A. Spage2vec constructs a graph from the spatial gene expression of the tissue samples and projects spatial markers in a common latent space. Scale bars: 1 mm, cutout 15 μm. B. PAGA plot representing the different expression profiles defined using spage2vec. Background colors represent main cell classes manually annotated based on cluster expression profiles. C. Heatmap showing the mean expression of each gene (i.e. expression profile) in the clusters defined by spage2vec, along with suggested cell classes, color coded as in Fig 1C. Expression is normalized by gene D. Spatial maps of the different expression profiles defined using spage2vec in three sections (color coded as Fig 1B), one from each time point. For interactive multi-resolution viewing: https://tissuumaps.research.it.uu.se/human_heart.html.

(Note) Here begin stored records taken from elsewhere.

-- ==== Sys2Proof/Machine/TreeBuilder.lean ====
section
/-! DEFINITION. BUILD and NDRD (42_treebuilder.md R150 to R158). -/

namespace Sys2Proof.Machine

/-- What BUILD works on (R154): node memory, the priority queue as the set of its node indices, and
the next free entry. The queue lives only inside BUILD (10_state.md R39 (c)). -/
structure Builder where
  node : NodeMem
  pq   : List Nat
  next : Nat
deriving DecidableEq, Repr

/-- The queue's order (R152): `(weight, index)`, lexicographic, the smaller extracted first. -/
def keyLess (m : NodeMem) (i j : Nat) : Bool :=
  (nodeAt m i).weight < (nodeAt m j).weight
    || ((nodeAt m i).weight == (nodeAt m j).weight && i < j)

/-- The index with the smallest key among `i` and the list. -/
def minKey (m : NodeMem) : Nat → List Nat → Nat
  | i, [] => i
  | i, j :: js => minKey m (if keyLess m j i then j else i) js

/-- `extract_min(pq)` (R152): the index with the smallest key, and the queue without it. -/
def extractMin (m : NodeMem) : List Nat → Option (Nat × List Nat)
  | [] => none
  | i :: is => some (minKey m i is, (i :: is).erase (minKey m i is))

/-- The leaf of symbol `v` at the next free entry, if its count is not zero (R151). -/
def addLeaf (ft : SymTable Word) (b : Builder) (v : Byte) : Builder :=
  if symGet ft v = 0#64 then b
  else
    { node := nodeSet b.node b.next
        { leaf := true, sym := v, weight := zextWeight (symGet ft v), left := 0#9, right := 0#9 }
      pq := b.pq ++ [b.next]
      next := b.next + 1 }

/-- All leaves, in ascending byte-value order (R151). -/
def addLeaves (ft : SymTable Word) (m : NodeMem) : Builder :=
  allSyms.foldl (addLeaf ft) { node := m, pq := [], next := 0 }

/-- One combining pass (R153): the node extracted first is the left child. -/
def combine (b : Builder) : Builder :=
  match extractMin b.node b.pq with
  | none => b
  | some (i, pq1) =>
    match extractMin b.node pq1 with
    | none => b
    | some (j, pq2) =>
      { node := nodeSet b.node b.next
          { leaf := false, sym := 0#8
            weight := (nodeAt b.node i).weight + (nodeAt b.node j).weight
            left := BitVec.ofNat 9 i, right := BitVec.ofNat 9 j }
        pq := pq2 ++ [b.next]
        next := b.next + 1 }

/-- The loop of R154, `while size(pq) > 1`. Each pass leaves the queue one shorter, so its length
bounds the passes. -/
def combineAll : Nat → Builder → Builder
  | 0, b => b
  | n + 1, b => if 1 < b.pq.length then combineAll n (combine b) else b

/-- BUILD's pseudocode (R154). `invalidate` draws node memory, so the entries BUILD does not write,
those at or above the new `nnodes`, and every entry when it fails, end with any value (log 25;
10_state.md R32, 93_implementation_defined.md U7). -/
def buildBody (s : State) : Result State :=
  let s0 := invalidate s
  let b := addLeaves s0.ft s0.node
  if b.next = 0 then .raised .emptyAlphabet 0#64 { s0 with node := b.node }
  else
    let t := combineAll b.pq.length b
    .ok { s0 with node := t.node, nnodes := BitVec.ofNat 9 t.next, treeOk := true }

/-- BUILD (R154). -/
def execBuild (s : State) : Host.Outcome State Fault Refusal := finish (buildBody s)

/-- What NDRD reads (R158): 0 for an index at or above `nnodes`. -/
def nodeRead (idx : NodeIdx) (s : State) : Word :=
  if s.nnodes ≤ idx then 0#64 else nodeWord (nodeAt s.node idx.toNat)

/-- NDRD idx (R158). -/
def execNdrd (idx : NodeIdx) (s : State) : Host.Outcome State Fault Refusal :=
  needTree (encodeCmd (.ndrd idx)) s (finish (.ok (setRes (nodeRead idx s) s)))

end Sys2Proof.Machine
end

https://doi.org/10.1371/journal.pcbi.1010366.g001

Spage2vec represents the cellular diversity better than pciSeq

In order to identify common findings and discrepancies with previous results, we compared the cellular identities defined by spage2vec with the ones described in Asp et al. [7]. This comparison was limited to the only time point analyzed via probabilistic pciSeq[10]; PCW 6.5 (S1 Fig, Materials and Methods). A total of 27 meaningful cellular identities shared across all three time points were defined, in contrast to the 15 cell types defined from scRNA-seq data and assigned in situ via pciSeq in Asp et al. Most of these additional clusters capture a previously undescribed diversity within cardiomyocytes (S1 Fig), while other cell types such as endothelial cells or fibroblast-like cells present a one-to-one correspondence. This is also observed when comparing the expression signatures of the spage2vec clusters and the cell types described in the single cell RNA sequencing dataset from Asp et al. (S1 Fig). Regarding the spatial location of the clusters, both methods agreed on the location of some clusters such as epicardial cells and, to a lesser extent, capillary endothelial cells (S2 Fig). However, more striking differences were observed when comparing the location of other cell types, such as the clusters with a fibroblast-like expression signature, where spage2vec clusters present a more specific spatial distribution through the tissue. (S1 Fig).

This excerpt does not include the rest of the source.